The only thing I'll reveal about the plot of Lumps is the fact that a boy notices the family home to be under attack by mysterious lumps. But no one in the family will believe the boy's account of these. The story soon took on an element of mystery for me as I wondered what these lumps were. Was the boy simply having ocular migraines? Did he have a brain injury that caused visual distortions? Or were these supernatural invaders that could only be detected by the eyes of a young person?
I liked Woodhead's play on psychedelic influence midway in the story. At some point, an entire room had become violently under attack by these lumps as they made geometric shapes along the walls. The boy suspected that perhaps his older sister had put hallucinogenic drugs in his food, and simply waited for the effects of those supposed drugs to wear off.

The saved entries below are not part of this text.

theorem RoundTrip.traySub rd ra off p : RoundTrip.Statement (.traySub rd ra off p) := by
  refine statement_of (l := [(3, 4), (p.val, 5), (off.toNat, 1), (0, 6), (ra.val, 5), (rd.val, 5), (51, 6)]) rfl (by have := flag_lt off; simp only [enc, wordOf]; omega) ⟨(by decide), p.isLt, (flag_lt off), (by decide), ra.isLt, rd.isLt, (by decide), trivial⟩ rfl fun N at_ => ?_
  have p0 : bits N 0 4 = 3 := at_ 0
  have p1 : bits N 4 5 = p.val := at_ 1
  have p2 : bits N 9 1 = off.toNat := at_ 2
  have p3 : bits N 10 6 = 0 := at_ 3
  have p4 : bits N 16 5 = ra.val := at_ 4
  have p5 : bits N 21 5 = rd.val := at_ 5
  have p6 : bits N 26 6 = 51 := at_ 6
  exact (raw p6).trans (show decodeOp33 N = _ from ((if_neg (fun h => (differ p0 (by decide)) h.1)).trans ((if_neg (fun h => (differ p0 (by decide)) h.1)).trans ((if_neg (fun h => (differ p0 (by decide)) h.1)).trans ((if_pos ⟨p0, p3⟩).trans (by simp only [p5, p4, p2, p1, back_fin, back_flag]))))))

theorem RoundTrip.trayUnsub rd ra off p : RoundTrip.Statement (.trayUnsub rd ra off p) := by
  refine statement_of (l := [(4, 4), (p.val, 5), (off.toNat, 1), (0, 6), (ra.val, 5), (rd.val, 5), (51, 6)]) rfl (by have := flag_lt off; simp only [enc, wordOf]; omega) ⟨(by decide), p.isLt, (flag_lt off), (by decide), ra.isLt, rd.isLt, (by decide), trivial⟩ rfl fun N at_ => ?_
  have p0 : bits N 0 4 = 4 := at_ 0
  have p1 : bits N 4 5 = p.val := at_ 1
  have p2 : bits N 9 1 = off.toNat := at_ 2
  have p3 : bits N 10 6 = 0 := at_ 3
  have p4 : bits N 16 5 = ra.val := at_ 4
  have p5 : bits N 21 5 = rd.val := at_ 5
  have p6 : bits N 26 6 = 51 := at_ 6
  exact (raw p6).trans (show decodeOp33 N = _ from ((if_neg (fun h => (differ p0 (by decide)) h.1)).trans ((if_neg (fun h => (differ p0 (by decide)) h.1)).trans ((if_neg (fun h => (differ p0 (by decide)) h.1)).trans ((if_neg (fun h => (differ p0 (by decide)) h.1)).trans ((if_pos ⟨p0, p3⟩).trans (by simp only [p5, p4, p2, p1, back_fin, back_flag])))))))

theorem RoundTrip.mbw ra n : RoundTrip.Statement (.mbw ra n) := by
  refine statement_of (l := [(0, 4), (n.val, 2), (0, 10), (ra.val, 5), (0, 5), (52, 6)]) rfl (by simp only [enc, wordOf]; omega) ⟨(by decide), n.isLt, (by decide), ra.isLt, (by decide), (by decide), trivial⟩ rfl fun N at_ => ?_
  have p0 : bits N 0 4 = 0 := at_ 0
  have p1 : bits N 4 2 = n.val := at_ 1
  have p2 : bits N 6 10 = 0 := at_ 2
  have p3 : bits N 16 5 = ra.val := at_ 3
  have p4 : bits N 21 5 = 0 := at_ 4
  have p5 : bits N 26 6 = 52 := at_ 5
  exact (raw p5).trans (show decodeOp34 N = _ from ((if_pos ⟨p0, p2, p4⟩).trans (by simp only [p3, p1, back_fin])))

theorem RoundTrip.mbr rd n : RoundTrip.Statement (.mbr rd n) := by
  refine statement_of (l := [(1, 4), (n.val, 2), (0, 15), (rd.val, 5), (52, 6)]) rfl (by simp only [enc, wordOf]; omega) ⟨(by decide), n.isLt, (by decide), rd.isLt, (by decide), trivial⟩ rfl fun N at_ => ?_
  have p0 : bits N 0 4 = 1 := at_ 0
  have p1 : bits N 4 2 = n.val := at_ 1
  have p2 : bits N 6 15 = 0 := at_ 2
  have p3 : bits N 21 5 = rd.val := at_ 3
  have p4 : bits N 26 6 = 52 := at_ 4
  exact (raw p4).trans (show decodeOp34 N = _ from ((if_neg (fun h => (differ p0 (by decide)) h.1)).trans ((if_pos ⟨p0, p2⟩).trans (by simp only [p3, p1, back_fin]))))

theorem RoundTrip.dld ra sz : RoundTrip.Statement (.dld ra sz) := by
  refine statement_of (l := [(2, 4), (sz.val, 2), (0, 10), (ra.val, 5), (0, 5), (52, 6)]) rfl (by simp only [enc, wordOf]; omega) ⟨(by decide), sz.isLt, (by decide), ra.isLt, (by decide), (by decide), trivial⟩ rfl fun N at_ => ?_
  have p0 : bits N 0 4 = 2 := at_ 0
  have p1 : bits N 4 2 = sz.val := at_ 1
  have p2 : bits N 6 10 = 0 := at_ 2
  have p3 : bits N 16 5 = ra.val := at_ 3
  have p4 : bits N 21 5 = 0 := at_ 4
  have p5 : bits N 26 6 = 52 := at_ 5
  exact (raw p5).trans (show decodeOp34 N = _ from ((if_neg (fun h => (differ p0 (by decide)) h.1)).trans ((if_neg (fun h => (differ p0 (by decide)) h.1)).trans ((if_pos ⟨p0, p2, p4⟩).trans (by simp only [p3, p1, back_fin])))))

theorem RoundTrip.dpop rd : RoundTrip.Statement (.dpop rd) := by
  refine statement_of (l := [(3, 4), (0, 17), (rd.val, 5), (52, 6)]) rfl (by simp only [enc, wordOf]; omega) ⟨(by decide), (by decide), rd.isLt, (by decide), trivial⟩ rfl fun N at_ => ?_
  have p0 : bits N 0 4 = 3 := at_ 0
  have p1 : bits N 4 17 = 0 := at_ 1
  have p2 : bits N 21 5 = rd.val := at_ 2
  have p3 : bits N 26 6 = 52 := at_ 3
  have h0 : bits N 0 21 = 3 := by rw [bits_join N 0 4 17, p0, p1]; rfl
  exact (raw p3).trans (show decodeOp34 N = _ from ((if_neg (fun h => (differ p0 (by decide)) h.1)).trans ((if_neg (fun h => (differ p0 (by decide)) h.1)).trans ((if_neg (fun h => (differ p0 (by decide)) h.1)).trans ((if_pos h0).trans (by simp only [p2, back_fin]))))))

theorem RoundTrip.ppush ra : RoundTrip.Statement (.ppush ra) := by
  refine statement_of (l := [(4, 4), (0, 12), (ra.val, 5), (0, 5), (52, 6)]) rfl (by simp only [enc, wordOf]; omega) ⟨(by decide), (by decide), ra.isLt, (by decide), (by decide), trivial⟩ rfl fun N at_ => ?_
  have p0 : bits N 0 4 = 4 := at_ 0
  have p1 : bits N 4 12 = 0 := at_ 1
  have p2 : bits N 16 5 = ra.val := at_ 2
  have p3 : bits N 21 5 = 0 := at_ 3
  have p4 : bits N 26 6 = 52 := at_ 4
  have h0 : bits N 0 16 = 4 := by rw [bits_join N 0 4 12, p0, p1]; rfl
  have h1 : bits N 0 21 ≠ 3 := by rw [bits_join N 0 4 17, bits_join N 4 12 5, p0, p1, p2]; omega
  exact (raw p4).trans (show decodeOp34 N = _ from ((if_neg (fun h => (differ p0 (by decide)) h.1)).trans ((if_neg (fun h => (differ p0 (by decide)) h.1)).trans ((if_neg (fun h => (differ p0 (by decide)) h.1)).trans ((if_neg (h1)).trans ((if_pos ⟨h0, p3⟩).trans (by simp only [p2, back_fin])))))))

But all of this is only half of the terror. Just wait, that's all I can say! Oh, and "Wow..."
As an American reader, I also find I have a fascination with Woodhead's subtle revealing of British culture. He doesn't do this intentionally, of course. Ian is only writing from a place and culture that he is part of. But I paid close attention to characters that exclaimed catch phrases identifiably as British. At some point, an untalented, amateur comedian appeared on some TV show. I could actually see the show and shenanigans on the TV and could actually imagine a family home in the U.K watching it. And the main character enjoyed some interesting meals that I've never even imagined.
I give the story 5 stars! I hope that the author continues to dream up this style of horror and give us more!

Tom Raimbault
Chicago, Illinois
(review of free book)
Review by: Steven Beltzer on Dec. 22, 2010 :
Very clever and well put together. Ian's direction with his short fiction is fun, grabs the reader's attention and leaves them hunting fore title by him.
(review of free book)
Review by: torchwood on Nov. 5, 2010 :
Brilliant Ending!
(review of free book)
Review by: Jo Novotny on Nov. 4, 2010 :
I liked it. And I like free!
(review of free book)
Review by: Garry Charles on Oct. 12, 2010 :
Ian is a bright new star within the horror genre and I, for one, will be keeping a close eye on him... You should too
(review of free book)
Review by: David Jeffery on Oct. 11, 2010 :
Traditional Woodhead blend of dysfunction and chilling whimsy. A great read.
(review of free book)
Review by: Bec Lewis on Oct. 7, 2010 :
Very enjoyable. I was gripped, and had to keep reading to see how it would all end.
(review of free book)
Review by: Stuart Neild on Oct. 7, 2010 :
Ian Woodhead is building up a very nice trade in short stories here on smashwords.